I think I might be in your shoes. Except they are actually my shoes. Either way these shoes are wasted.
I now officially know the distance between my two boobs is one twizzler.
I wish life had little blips of pornography
Nothing sez sunday morning like waking up in a phonebooth with a leg cramp.
There is soup leaking out of my nose nothing in life has prepared me for this moment
You left for an hour, then walked up to us at the bar, pulled 80 dollars out of your bra and yelled " drinks are on him".
I'm promoting my liver to CEO of my body cause it clearly works harder than anything else.
What are you doing? Because if it happens to be drinking, or even any activity that rhymes with "drinking", I'll be over in 5.
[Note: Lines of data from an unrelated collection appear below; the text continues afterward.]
theorem onChannelValue_endsInRange {α : Type} {o : Option α} {chan : Byte} {f : Fin 3 → α → State}
    (hf : ∀ c a, (f c a).RegistersInRange) : EndsInRange (onChannelValue o chan s f) := by
  intro t ht
  obtain ⟨a, c, -, -, rfl⟩ | ⟨-, rfl⟩ := onChannelValue_eq_next ht
  · exact hf c a
  · exact h

/-! ### The events that write a register with a range -/

theorem execNoteOnVel0_endsInRange (c : BitVec 4) (n : BitVec 7) : EndsInRange (execNoteOnVel0 c n s) := by
  refine onChannel_endsInRange h fun k => ?_
  split
  · exact h.noteOn
  · exact h.noteOff

theorem execCcModWheel_endsInRange (c : BitVec 4) (v : BitVec 7) : EndsInRange (execCcModWheel c v s) := by
  refine onChannel_endsInRange h fun k => ?_
  obtain ⟨-, hbend, hpan⟩ := h.reals k
  exact .toneUpdate (h.setChan_reals rfl ⟨wheelDepth_range v, hbend, hpan⟩)

theorem execCcPan_endsInRange (c : BitVec 4) (v : BitVec 7) : EndsInRange (execCcPan c v s) := by
  refine onChannel_endsInRange h fun k => ?_
  obtain ⟨hdepth, hbend, -⟩ := h.reals k
  exact .emit (h.setChan_reals rfl ⟨hdepth, hbend, panPosition_range v⟩)

theorem execPitchBend_endsInRange (c : BitVec 4) (lsb msb : BitVec 7) : EndsInRange (execPitchBend c lsb msb s) := by
  refine onChannel_endsInRange h fun k => ?_
  obtain ⟨hdepth, -, hpan⟩ := h.reals k
  exact .toneUpdate (h.setChan_reals rfl ⟨hdepth, bendSemitones_range lsb msb, hpan⟩)

theorem execCcGp1Noise_endsInRange (c : BitVec 4) (v : BitVec 7) : EndsInRange (execCcGp1Noise c v s) := by
  refine onChannel_endsInRange h fun _ => (h.setNoisePeriod ?_).emit
  have := (v >>> 2).isLt
  omega

theorem execPropNoisePeriod_endsInRange (chan : Byte) (value : PropValue) :
    EndsInRange (execPropNoisePeriod chan value s) := by
  refine onValue_endsInRange h fun p hp => (h.setNoisePeriod ?_).emit
  obtain ⟨hle, -⟩ := natUpTo_eq_some hp
  unfold maxInt32 at hle
  omega

theorem execSystemReset_endsInRange : EndsInRange (execSystemReset s) :=
  endsInRange_next h.resetRegisters.pushChannelReset.pushChannelReset.pushChannelReset.emit.emit.emit

/-! ### The other meanings -/

theorem execCcResetControllers_endsInRange (c : BitVec 4) (v : BitVec 7) :
    EndsInRange (execCcResetControllers c v s) := by
  refine onChannel_endsInRange h fun k => ?_
  split
  · exact h.pushTone.pushLevel
  · exact h

theorem writeShapeBit_endsInRange (i : Nat) (value : PropValue) : EndsInRange (writeShapeBit i value s) :=
  onValue_endsInRange h fun _ _ => h.congr

theorem execRenderStep_endsInRange : EndsInRange (execRenderStep s) := by
  unfold execRenderStep
  split
  · exact endsInRange_next h.renderFrame
  · exact endsInRange_fault _

theorem execConstruct_endsInRange (cap : Bool) {rate : Binary64} (hrate : rate.isPositive = true) (dc : Bool)
    (params : Params) : EndsInRange (execConstruct cap rate dc params s) := by
  unfold execConstruct
  split
  · exact endsInRange_next (.constructed hrate h.pending ..)
  · exact endsInRange_refused _

/-- Every event keeps the ranges. -/
theorem exec_endsInRange {i : Instr} (hi : i.isEvent = true) : EndsInRange (exec i s) := by
  cases i with
  | noteOff c n v => exact onChannel_endsInRange h fun _ => h.noteOff
  | noteOnVel0 c n => exact execNoteOnVel0_endsInRange h c n
  | noteOn c n v => exact onChannel_endsInRange h fun _ => h.noteOn
  | programChange c p => exact onChannel_endsInRange h fun _ => h.programChange
  | ccModWheel c v => exact execCcModWheel_endsInRange h c v
  | ccMainVolume c v =>
    exact onChannel_endsInRange h fun k => .pushLevel (h.setChan_reals rfl (h.reals k))
  | ccPan c v => exact execCcPan_endsInRange h c v
  | ccGp1Noise c v => exact execCcGp1Noise_endsInRange h c v
  | ccGp2EnvCoarse c v => exact onChannel_endsInRange h fun _ => h.congr
  | ccGp3EnvFine c v => exact onChannel_endsInRange h fun _ => h.congr
  | ccGp4EnvShape c v => exact onChannel_endsInRange h fun _ => h.congr
  | ccAllSoundOff c v => exact onChannel_endsInRange h fun _ => h.silence
  | ccResetControllers c v => exact execCcResetControllers_endsInRange h c v
  | ccAllNotesOff c v => exact onChannel_endsInRange h fun _ => h.silence
  | pitchBend c lsb msb => exact execPitchBend_endsInRange h c lsb msb
  | systemReset => exact execSystemReset_endsInRange h
  | propClock chan value =>
    exact onValue_endsInRange h fun hz hv => (h.setClock (isPositive_of_clockValue hv)).reconfigure
  | propMode chan value =>
    exact onValue_endsInRange h fun b _ => .reconfigure h.congr
  | propNoisePeriod chan value => exact execPropNoisePeriod_endsInRange h chan value
  | propEnvPeriod chan value => exact onValue_endsInRange h fun _ _ => h.congr
  | propEnvHold chan value => exact writeShapeBit_endsInRange h 0 value
  | propEnvAlternate chan value => exact writeShapeBit_endsInRange h 1 value
  | propEnvAttack chan value => exact writeShapeBit_endsInRange h 2 value
  | propEnvContinue chan value => exact writeShapeBit_endsInRange h 3 value
  | propTonePeriod chan value => exact onChannelValue_endsInRange h fun _ _ => h.emit
  | propLevel chan value => exact onChannelValue_endsInRange h fun _ _ => h.emit
  | propEnvOn chan value =>
    exact onChannelValue_endsInRange h fun c _ => .emit (h.setChan_reals rfl (h.reals c))
  | propToneOn chan value =>
    exact onChannelValue_endsInRange h fun c _ => .emit (h.setChan_reals rfl (h.reals c))
  | propNoiseOn chan value =>
    exact onChannelValue_endsInRange h fun c _ => .emit (h.setChan_reals rfl (h.reals c))
  | polyAftertouch | ccOther | channelPressure | systemOther | propUnknown => exact endsInRange_next h
  | block | renderStep | modTick | construct => simp [Instr.isEvent] at hi

/-! ### The step -/

theorem stepEvent_endsInRange (e : Event) : EndsInRange (stepEvent e s) := by
  unfold stepEvent
  cases hd : decode e.payload with
  | malformed why => exact endsInRange_next h.congr
  | instr i =>
    intro t ht
    obtain ⟨u, hu, hnext⟩ := andThen_eq_next.1 ht
    exact endsInRange_next (exec_endsInRange h (decode_isEvent hd) u hu).congr t hnext

theorem startCall_endsInRange {call : HostCall} (hcall : legalRate call = true) : EndsInRange (startCall call s) := by
  cases call with
  | construct cap rate dc params => exact execConstruct_endsInRange h cap hcall dc params
  | block n events =>
    simp only [startCall]
    split
    · exact endsInRange_next h.congr
    · split
      · exact endsInRange_next h
      · exact endsInRange_next h.congr

/-- The idle step starts a construction only if the host had it pending, so with a legal rate (D37). -/
theorem stepIdle_endsInRange : EndsInRange (stepIdle s) := by
  unfold stepIdle
  split
  · exact endsInRange_fault _
  · cases hc : s.calls with
    | nil => exact endsInRange_next h
    | cons call rest =>
      exact startCall_endsInRange (h.dropCall hc) (h.pending call (by rw [hc]; exact List.mem_cons_self))

theorem step_endsInRange : EndsInRange (step s) := by
  cases he : s.events[s.evIdx]? with
  | some e =>
    by_cases hc : s.cursor < e.offset.toNat
    · rw [step_render he hc]; exact execRenderStep_endsInRange h
    · rw [step_event he (by omega)]; exact stepEvent_endsInRange h e
  | none =>
    by_cases hc : s.cursor < s.frames.toNat
    · rw [step_tail he hc]; exact execRenderStep_endsInRange h
    · have hlen : s.events.length ≤ s.evIdx := List.getElem?_eq_none_iff.1 he
      have hidle : s.isIdle = true := by simp [State.isIdle, hlen, Nat.le_of_not_lt hc]
      rw [step_idle hidle]; exact stepIdle_endsInRange h

end

/-- Settles O52: each branch of `step` (a render step, an event, the start of a host call) keeps the ranges. -/
theorem stepKeepsRegisterRanges : Obligations.StepKeepsRegisterRanges := by
  intro s t h ht
  exact step_endsInRange h t ht

end Sys2Proof.Machine

/-! # What no event writes, and the shape of a block

`State.eventFrame` gathers the fields that no event writes. It is a value, so that "leaves alone" is one equation, closed
by `rfl` for every unconditional operation; the block's registers are among its fields, which is why an event keeps the
shape of the block. -/

namespace Sys2Proof.Machine

/-! ### A property of every next state -/

/-- `P` holds of the next state that a meaning answers, if it answers one. -/
def Ends (P : State → Prop) (r : Result) : Prop := ∀ t, r = .next t → P t

theorem ends_next {P : State → Prop} {s : State} (h : P s) : Ends P (.next s) := by
  rintro t ⟨⟩
  exact h

theorem ends_fault (P : State → Prop) (why : Fault) : Ends P (.fault why) := nofun

theorem ends_refused (P : State → Prop) (why : Refusal) : Ends P (.refused why) := nofun

theorem Ends.mono {P Q : State → Prop} {r : Result} (h : Ends P r) (hPQ : ∀ t, P t → Q t) : Ends Q r :=
  fun t ht => hPQ t (h t ht)

theorem Ends.andThen {P Q : State → Prop} {r : Result} {f : State → Result} (h : Ends P r)
    (hf : ∀ t, P t → Ends Q (f t)) : Ends Q (andThen r f) := by
  intro u hu
  obtain ⟨t, ht, hfu⟩ := andThen_eq_next.1 hu
  exact hf t (h t ht) u hfu

section
variable {P : State → Prop} {s : State} (hs : P s)
include hs

theorem ends_onChannel {c : BitVec 4} {f : Fin 3 → State} (hf : ∀ k, P (f k)) : Ends P (onChannel c s f) := by
  intro t ht
  obtain ⟨k, -, rfl⟩ | ⟨-, rfl⟩ := onChannel_eq_next ht
  · exact hf k
  · exact hs

theorem ends_onValue {α : Type} {o : Option α} {f : α → State} (hf : ∀ a, P (f a)) : Ends P (onValue o s f) := by
  intro t ht
  obtain ⟨a, -, rfl⟩ | ⟨-, rfl⟩ := onValue_eq_next ht
  · exact hf a
  · exact hs

theorem ends_onChannelValue {α : Type} {o : Option α} {chan : Byte} {f : Fin 3 → α → State} (hf : ∀ c a, P (f c a)) :
    Ends P (onChannelValue o chan s f) := by
  intro t ht
  obtain ⟨a, c, -, -, rfl⟩ | ⟨-, rfl⟩ := onChannelValue_eq_next ht
  · exact hf c a
  · exact hs

end

/-! ### The fields no event writes -/

/-- The part of the state that belongs to the block transaction, the host and the construction, and to no event. -/
structure EventFrame where
  sampleCtr : BitVec 32
  sampleRate : Binary64
  removeDc : Bool
  fault : Bool
  frames : BitVec 32
  cursor : Nat
  evIdx : Nat
  outL : List (Option Binary32)
  outR : List (Option Binary32)
  events : List Event
  calls : List HostCall
  params : Params
  renderAnswers : List (Binary32 × Binary32)
  faultIndex : Nat

/-- The event frame of `s`. -/
def State.eventFrame (s : State) : EventFrame where
  sampleCtr := s.sampleCtr
  sampleRate := s.sampleRate
  removeDc := s.removeDc
  fault := s.fault
  frames := s.frames
  cursor := s.cursor
  evIdx := s.evIdx
  outL := s.outL
  outR := s.outR
  events := s.events
  calls := s.calls
  params := s.params
  renderAnswers := s.renderAnswers
  faultIndex := s.faultIndex

section
variable (s : State) (c : Fin 3)

@[simp] theorem State.eventFrame_emit (cmd : ChipCmd) : (s.emit cmd).eventFrame = s.eventFrame := rfl

@[simp] theorem State.eventFrame_setChan (x : Channel) : (s.setChan c x).eventFrame = s.eventFrame := rfl

@[simp] theorem State.eventFrame_pushTone : (s.pushTone c).eventFrame = s.eventFrame := rfl

@[simp] theorem State.eventFrame_toneUpdate : (s.toneUpdate c).eventFrame = s.eventFrame := by
  rw [State.toneUpdate_eq]; rfl

@[simp] theorem State.eventFrame_pushLevel : (s.pushLevel c).eventFrame = s.eventFrame := by
  rw [State.pushLevel_eq]; rfl

@[simp] theorem State.eventFrame_reconfigure : s.reconfigure.eventFrame = s.eventFrame := by
  unfold State.reconfigure
  rw [State.retune_eq]; rfl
I'm just gonna yell "SURPRISE ME" and see what happens. No way this could go wrong
It looks like I jerked off a rainbow.
Godammit I caught my hair on fire taking a bong rip
I mean it's up to you where you want to sleep but I'm telling you you're going to hear us have sex no matter what room you're in.
Fair enough
So, I can officially cross "getting eaten out in a church confession booth" off my bucket list.
You'd think that a rotation of two 30 year old men could keep me satisfied... WHY ISN'T THERE A MAN THAT CAN KEEP UP WITH MY HEALTHY SEXUAL APPETITE?!